ASSIGNMENT. Look through the listing below, and wherever a line has the string "counts", copy it.

EXTRACTED DATA.
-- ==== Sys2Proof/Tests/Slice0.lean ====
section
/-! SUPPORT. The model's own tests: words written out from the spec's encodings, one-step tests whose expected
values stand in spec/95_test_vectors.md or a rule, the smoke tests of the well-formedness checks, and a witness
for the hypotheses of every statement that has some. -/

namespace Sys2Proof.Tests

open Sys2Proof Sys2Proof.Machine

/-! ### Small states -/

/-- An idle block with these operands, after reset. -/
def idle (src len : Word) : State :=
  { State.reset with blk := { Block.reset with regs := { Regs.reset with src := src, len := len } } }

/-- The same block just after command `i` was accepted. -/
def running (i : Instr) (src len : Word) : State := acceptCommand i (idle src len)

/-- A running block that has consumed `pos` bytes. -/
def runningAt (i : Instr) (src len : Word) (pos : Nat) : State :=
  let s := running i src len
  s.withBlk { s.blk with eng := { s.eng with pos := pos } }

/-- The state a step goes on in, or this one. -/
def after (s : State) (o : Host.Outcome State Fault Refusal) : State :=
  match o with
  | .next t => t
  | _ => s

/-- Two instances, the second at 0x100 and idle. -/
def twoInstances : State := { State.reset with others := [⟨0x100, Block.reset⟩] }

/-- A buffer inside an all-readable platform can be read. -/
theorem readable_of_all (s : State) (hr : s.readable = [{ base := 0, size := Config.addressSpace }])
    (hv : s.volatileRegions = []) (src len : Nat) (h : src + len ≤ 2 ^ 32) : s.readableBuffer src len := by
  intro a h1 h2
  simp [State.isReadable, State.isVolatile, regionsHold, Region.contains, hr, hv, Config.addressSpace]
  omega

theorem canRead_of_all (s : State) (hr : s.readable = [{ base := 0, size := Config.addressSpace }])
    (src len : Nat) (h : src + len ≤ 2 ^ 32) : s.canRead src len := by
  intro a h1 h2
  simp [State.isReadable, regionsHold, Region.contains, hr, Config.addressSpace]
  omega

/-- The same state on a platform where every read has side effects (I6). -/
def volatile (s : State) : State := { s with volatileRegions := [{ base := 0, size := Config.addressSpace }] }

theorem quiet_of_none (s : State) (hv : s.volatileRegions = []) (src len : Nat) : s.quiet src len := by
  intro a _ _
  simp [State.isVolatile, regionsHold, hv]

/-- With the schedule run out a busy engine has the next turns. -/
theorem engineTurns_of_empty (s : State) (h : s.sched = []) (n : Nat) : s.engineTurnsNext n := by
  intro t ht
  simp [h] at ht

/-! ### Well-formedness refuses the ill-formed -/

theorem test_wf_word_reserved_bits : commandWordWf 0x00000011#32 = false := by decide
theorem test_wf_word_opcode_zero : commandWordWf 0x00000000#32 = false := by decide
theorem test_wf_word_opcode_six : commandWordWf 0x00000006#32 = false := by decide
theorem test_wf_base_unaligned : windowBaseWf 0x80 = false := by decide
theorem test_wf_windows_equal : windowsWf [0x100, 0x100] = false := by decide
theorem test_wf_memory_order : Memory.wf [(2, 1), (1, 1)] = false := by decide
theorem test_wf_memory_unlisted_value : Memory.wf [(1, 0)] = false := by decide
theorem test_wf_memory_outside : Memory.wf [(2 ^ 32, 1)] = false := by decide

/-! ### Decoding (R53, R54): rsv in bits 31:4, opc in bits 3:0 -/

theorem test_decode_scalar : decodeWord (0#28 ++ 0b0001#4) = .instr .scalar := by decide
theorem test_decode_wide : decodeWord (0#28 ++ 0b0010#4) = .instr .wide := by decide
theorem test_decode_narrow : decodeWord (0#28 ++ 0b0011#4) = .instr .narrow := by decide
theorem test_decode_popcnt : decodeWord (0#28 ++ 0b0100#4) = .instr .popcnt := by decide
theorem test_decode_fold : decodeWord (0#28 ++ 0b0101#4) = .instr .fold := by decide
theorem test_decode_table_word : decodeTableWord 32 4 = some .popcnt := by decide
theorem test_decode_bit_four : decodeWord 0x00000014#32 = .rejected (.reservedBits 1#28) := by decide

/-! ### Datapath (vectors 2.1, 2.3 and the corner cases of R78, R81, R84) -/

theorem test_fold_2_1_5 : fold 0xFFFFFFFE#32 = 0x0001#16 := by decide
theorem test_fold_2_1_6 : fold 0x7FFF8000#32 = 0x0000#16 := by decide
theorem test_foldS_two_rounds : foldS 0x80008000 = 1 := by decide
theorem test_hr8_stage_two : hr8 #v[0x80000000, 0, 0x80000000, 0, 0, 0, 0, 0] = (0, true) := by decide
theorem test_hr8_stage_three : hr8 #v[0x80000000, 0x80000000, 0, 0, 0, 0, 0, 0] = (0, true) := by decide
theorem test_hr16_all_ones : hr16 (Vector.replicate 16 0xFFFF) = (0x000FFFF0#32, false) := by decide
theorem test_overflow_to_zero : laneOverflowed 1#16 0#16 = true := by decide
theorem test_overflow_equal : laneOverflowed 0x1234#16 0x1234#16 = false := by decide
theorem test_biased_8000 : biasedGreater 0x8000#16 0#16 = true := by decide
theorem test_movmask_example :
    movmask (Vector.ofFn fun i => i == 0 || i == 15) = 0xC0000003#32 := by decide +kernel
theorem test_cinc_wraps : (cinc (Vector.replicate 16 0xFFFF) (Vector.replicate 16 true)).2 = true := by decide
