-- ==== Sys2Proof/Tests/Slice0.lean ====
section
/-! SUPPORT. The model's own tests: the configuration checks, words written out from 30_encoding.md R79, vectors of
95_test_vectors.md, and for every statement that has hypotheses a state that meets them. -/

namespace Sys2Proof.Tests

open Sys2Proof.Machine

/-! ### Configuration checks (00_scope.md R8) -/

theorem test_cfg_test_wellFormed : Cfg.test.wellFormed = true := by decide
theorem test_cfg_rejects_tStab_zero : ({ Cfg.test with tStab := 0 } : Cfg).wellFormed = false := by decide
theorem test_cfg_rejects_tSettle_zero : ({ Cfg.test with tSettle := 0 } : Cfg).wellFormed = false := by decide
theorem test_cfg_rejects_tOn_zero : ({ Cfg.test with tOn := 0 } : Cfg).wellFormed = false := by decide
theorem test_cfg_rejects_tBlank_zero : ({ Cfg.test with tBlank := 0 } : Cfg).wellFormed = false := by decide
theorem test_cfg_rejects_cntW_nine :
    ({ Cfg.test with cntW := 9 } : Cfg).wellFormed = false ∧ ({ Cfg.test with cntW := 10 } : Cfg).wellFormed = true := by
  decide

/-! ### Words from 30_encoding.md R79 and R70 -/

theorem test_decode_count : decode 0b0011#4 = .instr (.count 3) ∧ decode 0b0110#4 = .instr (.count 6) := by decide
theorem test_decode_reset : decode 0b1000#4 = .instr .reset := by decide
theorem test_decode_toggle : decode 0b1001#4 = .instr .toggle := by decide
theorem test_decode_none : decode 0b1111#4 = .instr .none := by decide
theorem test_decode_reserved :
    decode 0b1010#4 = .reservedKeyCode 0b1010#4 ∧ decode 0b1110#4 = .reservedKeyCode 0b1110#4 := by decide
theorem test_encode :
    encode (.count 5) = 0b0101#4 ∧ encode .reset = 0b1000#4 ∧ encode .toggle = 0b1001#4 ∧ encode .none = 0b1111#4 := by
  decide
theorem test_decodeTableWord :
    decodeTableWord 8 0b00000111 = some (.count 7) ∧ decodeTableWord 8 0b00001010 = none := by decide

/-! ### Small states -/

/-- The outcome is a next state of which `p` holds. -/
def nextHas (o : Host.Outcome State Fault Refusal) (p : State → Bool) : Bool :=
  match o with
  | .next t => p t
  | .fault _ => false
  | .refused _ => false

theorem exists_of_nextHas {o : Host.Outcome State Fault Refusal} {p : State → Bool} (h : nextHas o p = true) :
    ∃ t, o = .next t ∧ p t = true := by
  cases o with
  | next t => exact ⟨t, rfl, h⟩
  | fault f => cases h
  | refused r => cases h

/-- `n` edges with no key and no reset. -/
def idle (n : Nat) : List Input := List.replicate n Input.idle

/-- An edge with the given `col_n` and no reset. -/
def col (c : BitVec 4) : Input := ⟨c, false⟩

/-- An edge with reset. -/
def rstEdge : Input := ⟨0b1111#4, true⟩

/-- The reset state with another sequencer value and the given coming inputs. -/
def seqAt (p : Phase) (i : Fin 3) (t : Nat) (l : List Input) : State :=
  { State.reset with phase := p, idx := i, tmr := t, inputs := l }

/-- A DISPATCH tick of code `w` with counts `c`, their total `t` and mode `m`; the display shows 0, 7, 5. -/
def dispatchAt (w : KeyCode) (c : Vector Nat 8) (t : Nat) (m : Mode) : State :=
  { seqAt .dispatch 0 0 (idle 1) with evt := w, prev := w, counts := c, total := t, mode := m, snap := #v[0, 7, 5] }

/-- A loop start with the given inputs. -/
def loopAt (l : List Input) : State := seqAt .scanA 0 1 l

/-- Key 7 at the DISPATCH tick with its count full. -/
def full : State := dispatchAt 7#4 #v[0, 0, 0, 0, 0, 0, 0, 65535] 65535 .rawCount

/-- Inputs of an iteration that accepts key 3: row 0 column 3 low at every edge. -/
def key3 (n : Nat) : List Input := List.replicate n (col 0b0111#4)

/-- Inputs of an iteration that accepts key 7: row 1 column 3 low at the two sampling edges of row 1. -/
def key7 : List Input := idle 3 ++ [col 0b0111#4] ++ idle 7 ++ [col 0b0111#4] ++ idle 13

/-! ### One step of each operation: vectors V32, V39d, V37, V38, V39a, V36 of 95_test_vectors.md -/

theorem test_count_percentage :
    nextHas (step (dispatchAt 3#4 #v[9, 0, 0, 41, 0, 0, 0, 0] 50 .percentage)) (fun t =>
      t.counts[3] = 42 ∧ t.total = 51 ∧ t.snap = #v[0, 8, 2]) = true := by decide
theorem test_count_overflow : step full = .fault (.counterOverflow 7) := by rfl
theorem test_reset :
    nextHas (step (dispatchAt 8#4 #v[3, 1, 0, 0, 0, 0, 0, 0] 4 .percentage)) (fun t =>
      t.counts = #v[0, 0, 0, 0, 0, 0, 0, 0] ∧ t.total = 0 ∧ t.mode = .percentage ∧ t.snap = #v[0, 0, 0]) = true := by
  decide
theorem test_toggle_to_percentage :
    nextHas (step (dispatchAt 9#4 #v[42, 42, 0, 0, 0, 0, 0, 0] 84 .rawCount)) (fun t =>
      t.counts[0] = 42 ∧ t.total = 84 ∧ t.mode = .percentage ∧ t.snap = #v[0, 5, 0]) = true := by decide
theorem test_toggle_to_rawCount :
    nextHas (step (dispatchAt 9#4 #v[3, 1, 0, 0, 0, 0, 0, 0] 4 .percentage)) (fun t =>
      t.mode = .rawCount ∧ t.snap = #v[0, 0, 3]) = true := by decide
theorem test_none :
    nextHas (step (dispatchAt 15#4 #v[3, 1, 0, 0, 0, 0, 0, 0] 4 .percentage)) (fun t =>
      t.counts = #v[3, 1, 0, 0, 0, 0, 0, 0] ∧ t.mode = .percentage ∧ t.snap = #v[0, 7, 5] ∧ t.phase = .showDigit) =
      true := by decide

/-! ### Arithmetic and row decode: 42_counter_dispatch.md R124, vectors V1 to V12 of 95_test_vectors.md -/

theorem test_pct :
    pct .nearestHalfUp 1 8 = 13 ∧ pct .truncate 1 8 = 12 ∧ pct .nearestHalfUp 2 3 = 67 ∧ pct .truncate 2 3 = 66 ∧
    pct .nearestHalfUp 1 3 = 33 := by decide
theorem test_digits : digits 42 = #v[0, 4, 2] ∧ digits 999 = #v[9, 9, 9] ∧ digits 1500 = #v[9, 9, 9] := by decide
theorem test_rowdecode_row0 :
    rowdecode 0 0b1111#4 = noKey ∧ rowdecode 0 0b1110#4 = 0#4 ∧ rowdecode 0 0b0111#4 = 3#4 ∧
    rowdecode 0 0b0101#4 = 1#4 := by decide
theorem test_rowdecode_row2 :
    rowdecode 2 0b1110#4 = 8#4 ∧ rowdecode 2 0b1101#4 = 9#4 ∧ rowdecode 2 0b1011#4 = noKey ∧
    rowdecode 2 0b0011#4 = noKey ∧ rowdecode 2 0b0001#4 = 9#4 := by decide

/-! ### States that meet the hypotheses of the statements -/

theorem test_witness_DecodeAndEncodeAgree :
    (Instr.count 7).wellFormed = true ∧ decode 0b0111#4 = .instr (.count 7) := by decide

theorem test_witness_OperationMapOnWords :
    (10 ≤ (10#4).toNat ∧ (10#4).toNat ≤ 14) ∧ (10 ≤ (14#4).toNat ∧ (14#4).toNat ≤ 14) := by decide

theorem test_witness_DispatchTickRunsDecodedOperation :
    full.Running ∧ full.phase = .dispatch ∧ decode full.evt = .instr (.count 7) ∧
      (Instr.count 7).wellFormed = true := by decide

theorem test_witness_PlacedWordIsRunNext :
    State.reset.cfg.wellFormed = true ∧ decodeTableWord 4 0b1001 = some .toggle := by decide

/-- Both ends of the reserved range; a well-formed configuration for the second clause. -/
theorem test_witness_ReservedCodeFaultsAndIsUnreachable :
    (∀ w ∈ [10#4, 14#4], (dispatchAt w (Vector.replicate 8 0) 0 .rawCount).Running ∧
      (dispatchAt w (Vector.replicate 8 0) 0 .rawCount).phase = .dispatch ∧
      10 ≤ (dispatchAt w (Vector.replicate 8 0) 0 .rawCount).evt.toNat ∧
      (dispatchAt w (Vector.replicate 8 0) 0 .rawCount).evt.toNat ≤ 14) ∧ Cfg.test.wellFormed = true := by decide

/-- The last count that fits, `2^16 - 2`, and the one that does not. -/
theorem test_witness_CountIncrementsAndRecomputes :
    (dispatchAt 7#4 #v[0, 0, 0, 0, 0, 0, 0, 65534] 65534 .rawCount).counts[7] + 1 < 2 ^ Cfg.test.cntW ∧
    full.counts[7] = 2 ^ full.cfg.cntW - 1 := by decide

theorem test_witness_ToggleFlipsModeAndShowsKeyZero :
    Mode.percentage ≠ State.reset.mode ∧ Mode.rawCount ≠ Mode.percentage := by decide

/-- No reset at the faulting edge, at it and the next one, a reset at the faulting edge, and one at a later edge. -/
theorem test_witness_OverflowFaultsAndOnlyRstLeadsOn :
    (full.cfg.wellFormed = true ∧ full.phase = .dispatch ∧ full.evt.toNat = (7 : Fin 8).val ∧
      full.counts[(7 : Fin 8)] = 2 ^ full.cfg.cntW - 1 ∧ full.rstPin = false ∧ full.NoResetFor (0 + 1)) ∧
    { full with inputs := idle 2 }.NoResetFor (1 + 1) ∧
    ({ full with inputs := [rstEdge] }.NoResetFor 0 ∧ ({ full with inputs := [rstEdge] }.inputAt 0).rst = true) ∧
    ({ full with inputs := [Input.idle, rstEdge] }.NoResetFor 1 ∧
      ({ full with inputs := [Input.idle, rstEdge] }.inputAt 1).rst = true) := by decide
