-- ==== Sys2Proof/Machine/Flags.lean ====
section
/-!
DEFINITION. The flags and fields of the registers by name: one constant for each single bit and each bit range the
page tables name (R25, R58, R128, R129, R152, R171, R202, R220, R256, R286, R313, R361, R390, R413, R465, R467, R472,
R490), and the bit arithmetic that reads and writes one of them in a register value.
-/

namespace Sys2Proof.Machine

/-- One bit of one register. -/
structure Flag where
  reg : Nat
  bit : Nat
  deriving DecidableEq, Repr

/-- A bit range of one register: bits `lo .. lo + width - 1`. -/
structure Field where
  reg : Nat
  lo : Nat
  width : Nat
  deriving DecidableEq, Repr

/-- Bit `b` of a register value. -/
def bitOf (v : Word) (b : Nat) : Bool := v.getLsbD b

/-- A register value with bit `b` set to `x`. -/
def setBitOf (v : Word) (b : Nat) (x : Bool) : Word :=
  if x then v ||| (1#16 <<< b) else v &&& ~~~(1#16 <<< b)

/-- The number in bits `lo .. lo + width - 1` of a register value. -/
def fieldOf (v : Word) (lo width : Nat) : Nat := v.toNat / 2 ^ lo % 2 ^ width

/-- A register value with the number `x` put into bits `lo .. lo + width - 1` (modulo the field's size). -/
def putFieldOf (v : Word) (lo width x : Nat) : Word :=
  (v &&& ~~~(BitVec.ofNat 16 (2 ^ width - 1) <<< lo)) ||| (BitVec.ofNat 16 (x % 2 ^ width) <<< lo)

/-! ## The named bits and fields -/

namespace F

REPLY TO THE TASK.
/-- A DISPATCH tick of code `w` with counts `c`, their total `t` and mode `m`; the display shows 0, 7, 5. -/
  { seqAt .dispatch 0 0 (idle 1) with evt := w, prev := w, counts := c, total := t, mode := m, snap := #v[0, 7, 5] }
      t.counts[3] = 42 ∧ t.total = 51 ∧ t.snap = #v[0, 8, 2]) = true := by decide
      t.counts = #v[0, 0, 0, 0, 0, 0, 0, 0] ∧ t.total = 0 ∧ t.mode = .percentage ∧ t.snap = #v[0, 0, 0]) = true := by
      t.counts[0] = 42 ∧ t.total = 84 ∧ t.mode = .percentage ∧ t.snap = #v[0, 5, 0]) = true := by decide
      t.counts = #v[3, 1, 0, 0, 0, 0, 0, 0] ∧ t.mode = .percentage ∧ t.snap = #v[0, 7, 5] ∧ t.phase = .showDigit) =
    (dispatchAt 7#4 #v[0, 0, 0, 0, 0, 0, 0, 65534] 65534 .rawCount).counts[7] + 1 < 2 ^ Cfg.test.cntW ∧
    full.counts[7] = 2 ^ full.cfg.cntW - 1 := by decide
      full.counts[(7 : Fin 8)] = 2 ^ full.cfg.cntW - 1 ∧ full.rstPin = false ∧ full.NoResetFor (0 + 1)) ∧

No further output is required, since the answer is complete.